Problem statement
Word for word, set down every line of the entries below from the line with "108 | 110 => 2" to the line with "match itemRow n with", including both, and no other line.

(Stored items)
# # #

def itemRows : List ItemRow :=
  [⟨1, 5, .part, .readOnly⟩, ⟨6, 6, .part, .run⟩, ⟨7, 7, .part, .setup⟩, ⟨8, 8, .part, .run⟩, ⟨10, 27, .channel, .setup⟩,
    ⟨28, 28, .part, .setup⟩, ⟨30, 38, .channel, .readOnly⟩, ⟨40, 45, .part, .setup⟩, ⟨46, 48, .part, .run⟩,
    ⟨50, 59, .part, .readOnly⟩, ⟨60, 62, .part, .setup⟩, ⟨63, 63, .member, .readOnly⟩, ⟨64, 68, .drive, .readOnly⟩,
    ⟨69, 71, .part, .readOnly⟩, ⟨72, 72, .part, .setup⟩, ⟨73, 77, .part, .readOnly⟩, ⟨80, 84, .group, .setup⟩,
    ⟨85, 85, .part, .setup⟩, ⟨86, 86, .part, .run⟩, ⟨87, 89, .part, .setup⟩, ⟨90, 91, .group, .readOnly⟩,
    ⟨92, 96, .part, .run⟩, ⟨97, 100, .part, .readOnly⟩, ⟨101, 103, .part, .setup⟩, ⟨104, 107, .part, .readOnly⟩,
    ⟨108, 108, .condition, .readOnly⟩, ⟨109, 111, .part, .readOnly⟩]

/-- The row of an item number; numbers missing from the map name no item. -/
def itemRow (n : Nat) : Option ItemRow := itemRows.find? (fun r => decide (r.first ≤ n) && decide (n ≤ r.last))

/-- The words an item occupies. -/
def itemSize : Nat → Nat
  | 5 | 52 | 53 | 106 | 108 | 110 => 2
  | 70 | 90 | 100 | 104 => 3
  | 91 => 4
  | 63 => 7
  | 109 => 10
  | _ => 1

/-- Whether an index is inside an item's instances; an item of the part ignores it (R186). -/
def hasInstance (sc : Scope) (index : Nat) : Bool :=
  match sc with
  | .part => true
  | .channel | .group => decide (index < 4)
  | .drive => decide (index < 3)
  | .member => decide (index < 12)
  | .condition => decide (index < 60)

/-- The row of the item and instance a request names, if they name one (R186). -/
def namedItem (n index : Nat) : Option ItemRow :=
  match itemRow n with
  | some r => if hasInstance r.scope index then some r else none
  | none => none

/-- The item numbers in ascending order. -/
def itemNumbers : List Nat := (List.range 112).filter (fun n => (itemRow n).isSome)

/-! ### Reading (R186) -/

def NoiseMode.code : NoiseMode → Nat
  | .one => 0 | .two => 1

def CorrectionMode.code : CorrectionMode → Nat
  | .none => 0 | .fixed => 1 | .learnOnce => 2 | .learnEachRev => 3

def GainMode.code : GainMode → Nat
  | .scheduled => 0 | .fixed => 1

def RecoveryGain.code : RecoveryGain → Nat
  | .high => 0 | .keep => 1

def AckMethod.code : AckMethod → Nat
  | .operator => 0 | .read => 1 | .both => 2

def AdaptMode.code : AdaptMode → Nat
  | .off => 0 | .light => 1 | .medium => 2 | .strong => 3

/-- The writable items of a channel, 10 to 27 (R3). -/
def channelItemWord (it : ChannelItems) : Nat → Word
  | 10 => natWord it.sampleSource
  | 11 => wordOf it.noiseThreshold
  | 12 => natWord it.noiseMode.code
  | 13 => natWord it.correctionMode.code
  | 14 => wordOf it.fixedSin
  | 15 => wordOf it.fixedCos
  | 16 => wordOf it.fixedGain
  | 17 => wordOf it.offsetLimit
  | 18 => wordOf it.gainLimit
  | 19 => wordOf it.lossLevel
  | 20 => wordOf it.speedLimit
  | 21 => natWord it.gainMode.code
  | 22 => natWord it.gainLow
  | 23 => natWord it.gainHigh
  | 24 => wordOf it.bandUp
  | 25 => wordOf it.bandDown
  | 26 => natWord it.recoveryGain.code
  | _ => natWord it.staleLimit

/-- The read-only items of a channel, 30 to 38; WALK keeps no turn count (R2). -/
def channelStateWord (a : Axis) (c : Channel) : Nat → Word
  | 30 => natWord (channelNibble c)
  | 31 => wordOf c.phase
  | 32 => wordOf c.speed
  | 33 => natWord c.gain
  | 34 => if a = .walk then absentWord else wordOf c.turns
  | 35 => wordOf c.used.so
  | 36 => wordOf c.used.co
  | 37 => wordOf c.used.g
  | _ => natWord c.learn.code

/-- A signed quantity of two words, the high one first. -/
def doubleWord (v : Int) : List Word := [wordOf (floorDiv v 65536), wordOf v]

/-- MEMBER_STATE of one member; one that is not configured reads ABSENT with its other fields absent. The ability word is laid out as
DRIVE_STATUS word 4 and the feedback word coded as its word 5, since chapter 12.7 gives neither a layout and chapter 3 lists the
feedback values in two orders: the model's choice (assumption 16). -/
def memberWords (m : Option Member) : List Word :=
  match m with
  | none => [natWord Presence.absent.code, absentWord, absentWord, absentWord, absentWord, absentWord, absentWord]
  | some m =>
    [natWord m.presence.code, optNatWord (m.ready.map flag), optNatWord m.fault, optWord m.torque, optWord m.speed,
      optNatWord (m.ability.map (fun a => flag a.full + 2 * flag a.plain + 4 * flag a.regen)),
      optNatWord (m.feedback.map Feedback.code)]

/-- CONDITION_STATE of one condition (R165, chapter 12.7). Chapter 12.7 gives bit 11 and bits 5 to 0 of the first word no value: they
read 0, the model's choice (DESIGN CHOICE, assumption 30). -/
def conditionWords (s : State) (n : Nat) : List Word :=
  let c := s.alu.cond n
  let t10 := s.tables.t10
  [packFields [(flag c.raised, 1), (c.listing.code, 3), (0, 1), ((effSeverity t10 n).code, 3), (flag (effMask t10 n), 1),
      (flag c.forced, 1), (0, 6)], optNatWord c.detail]

/-- A group's own items, 80 to 84 (R87). -/
def groupItemWord (it : GroupItems) : Nat → Word
  | 80 => wordOf it.deadband
  | 81 => wordOf it.accel
  | 82 => wordOf it.decel
  | 83 => wordOf it.stop
  | _ => natWord it.brakeDelay

/-- The items of a drive group, 64 to 68. -/
def driveWord (v : GroupValues) : Nat → Word
  | 64 => natWord v.form.code
  | 65 => packBytes v.ready v.configured
  | 66 => wordOf v.torque
  | 67 => wordOf v.speed
  | _ => natWord (flag v.regen)

/-- GROUP_STATE and LAST_REFERENCE of one group. -/
def shaperItemWords (g : Axis) (s : State) (n : Nat) : List Word :=
  let r := s.group g
  if n = 90 then [shaperWord g s, wordOf r.q, natWord r.idle]
  else [packBytes (flag r.lastRef.enable) r.lastRef.form.code, wordOf r.lastRef.speed, wordOf r.lastRef.motoring,
    wordOf r.lastRef.regen]

/-- PROFILE_SELECTION: an item's codes follow the order in which its chapter lists the values (R186), here that of R75; the STATE
frame has codes of its own (`Selection.code`). -/
def Selection.itemCode : Selection → Nat
  | .cell => 0 | .doubtful => 1 | .none => 2

/-- FEEDBACK_SUMMARY: the codes in the order of R63 (R186); the STATE frame has codes of its own (`Summary.code`). -/
def Summary.itemCode : Summary → Nat
  | .conflict => 0 | .incomplete => 1 | .drag => 2 | .walk => 3 | .none => 4 | .mixed => 5

/-- The items of the part. An enumerated item reads its codes in the order of its chapter (R186). PART_MODE (R179), INPUT_IMAGE's state
(R66) and SEQUENCER_STATE (R129) have there the order that the STATE frame's codes have too. The bits of DOUBT_FLAGS and
BRAKE_STATES that chapter 12.7 does not name read 0, the model's choice (DESIGN CHOICE, assumption 30). -/
def partWords (s : State) : Nat → List Word
  | 1 => [natWord s.lpu.ownAddress]
  | 2 => [natWord s.lpu.lastCycle]
  | 3 => [natWord s.lpu.queue.length]
  | 4 => [natWord s.mgu.mode.code]
  | 5 => tableWords s.tables
  | 6 => [natWord s.lpu.discard]
  | 7 => [natWord s.items.silenceTime]
  | 8 => [natWord s.items.ackMethod.code]
  | 28 => [wordOf s.items.swingGear]
  | 40 => [wordOf s.items.ropeK.hoist]
  | 41 => [wordOf s.items.ropeK.drag]
  | 42 => [wordOf s.items.markPayout.hoist]
  | 43 => [wordOf s.items.markPayout.drag]
  | 44 => [wordOf s.items.markAngle]
  | 45 => [wordOf s.items.camZero]
  | 46 => [wordOf s.items.pitHeading]
  | 47 => [wordOf s.items.doubtCreep]
  | 48 => [wordOf s.items.headingCreep]
  | 50 => [wordOf s.pos.payout.hoist]
  | 51 => [wordOf s.pos.payout.drag]
  | 52 => doubleWord s.pos.payoutZero.hoist
  | 53 => doubleWord s.pos.payoutZero.drag
  | 54 => [wordOf s.pos.house]
  | 55 => [wordOf s.pos.houseZero]
  | 56 => [wordOf s.pos.relative]
  | 57 => [wordOf s.pos.cam]
  | 58 => [packFields [(flag s.pos.doubtful.hoist, 1), (flag s.pos.doubtful.drag, 1), (flag s.pos.doubtful.swing, 1)]]
  | 59 => [natWord (flag s.pos.headingConfirmed)]
  | 60 => [natWord s.items.memberSilenceLimit]
  | 61 => [natWord s.items.inputNode]
  | 62 => [natWord s.items.discreteStaleLimit]
  | 69 => [natWord s.dgu.summary.itemCode]
  | 70 => [inputWord s 0, inputWord s 1, natWord s.dgu.image.state.code]
  | 71 => [packFields ((0, 4) :: brakeFields s.dgu.brakes)]
  | 72 => [wordOf s.items.hysteresis]
  | 73 => [optNatWord s.env.band.hoist]
  | 74 => [optNatWord s.env.band.drag]
  | 75 => [optNatWord s.env.cellProfile]
  | 76 => [optNatWord s.env.selected]
  | 77 => [natWord s.env.selection.itemCode]
  | 85 => [natWord s.items.commandLossLimit]
  | 86 => [wordOf s.items.limitCreep]
  | 87 => [wordOf s.items.noDumpCap]
  | 88 => [wordOf s.items.tightlineFloor]
  | 89 => [wordOf s.items.pullbackGain]
  | 92 => [natWord s.items.adaptMode.code]
  | 93 => [wordOf s.items.adaptBase]
  | 94 => [wordOf s.items.adaptFloor]
  | 95 => [wordOf s.items.adaptStep]
  | 96 => [marksWord s.swu]
  | 97 => [wordOf (swingLoad s.swu)]
  | 98 => [optWord s.swu.computed]
  | 99 => [optWord s.swu.applied]
  | 100 => windowWords s.swu
  | 101 => [natWord s.items.transferLimit]
  | 102 => [wordOf s.items.finishSpeed]
  | 103 => [natWord s.items.shoeLimit]
  | 104 => [packBytes s.wsq.state.code s.wsq.command.code, natWord s.wsq.transfer, wsqWord s.wsq]
  | 105 => [wordOf s.wsq.steps]
  | 106 => [wsqWord s.wsq, packBytes s.wsq.mismatch s.wsq.disagree]
  | 107 => [optNatWord s.wsq.heldSector]
  | 109 => digestWords s
  | 110 => [packBytes (severityByte s .hoist) (severityByte s .drag), packBytes (severityByte s .swing) (severityByte s .walk)]
  | 111 => [natWord s.alu.seq]
  | _ => []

# # #

Your response
  | 5 | 52 | 53 | 106 | 108 | 110 => 2
  | 70 | 90 | 100 | 104 => 3
  | 91 => 4
  | 63 => 7
  | 109 => 10
  | _ => 1

/-- Whether an index is inside an item's instances; an item of the part ignores it (R186). -/
def hasInstance (sc : Scope) (index : Nat) : Bool :=
  match sc with
  | .part => true
  | .channel | .group => decide (index < 4)
  | .drive => decide (index < 3)
  | .member => decide (index < 12)
  | .condition => decide (index < 60)

/-- The row of the item and instance a request names, if they name one (R186). -/
def namedItem (n index : Nat) : Option ItemRow :=
  match itemRow n with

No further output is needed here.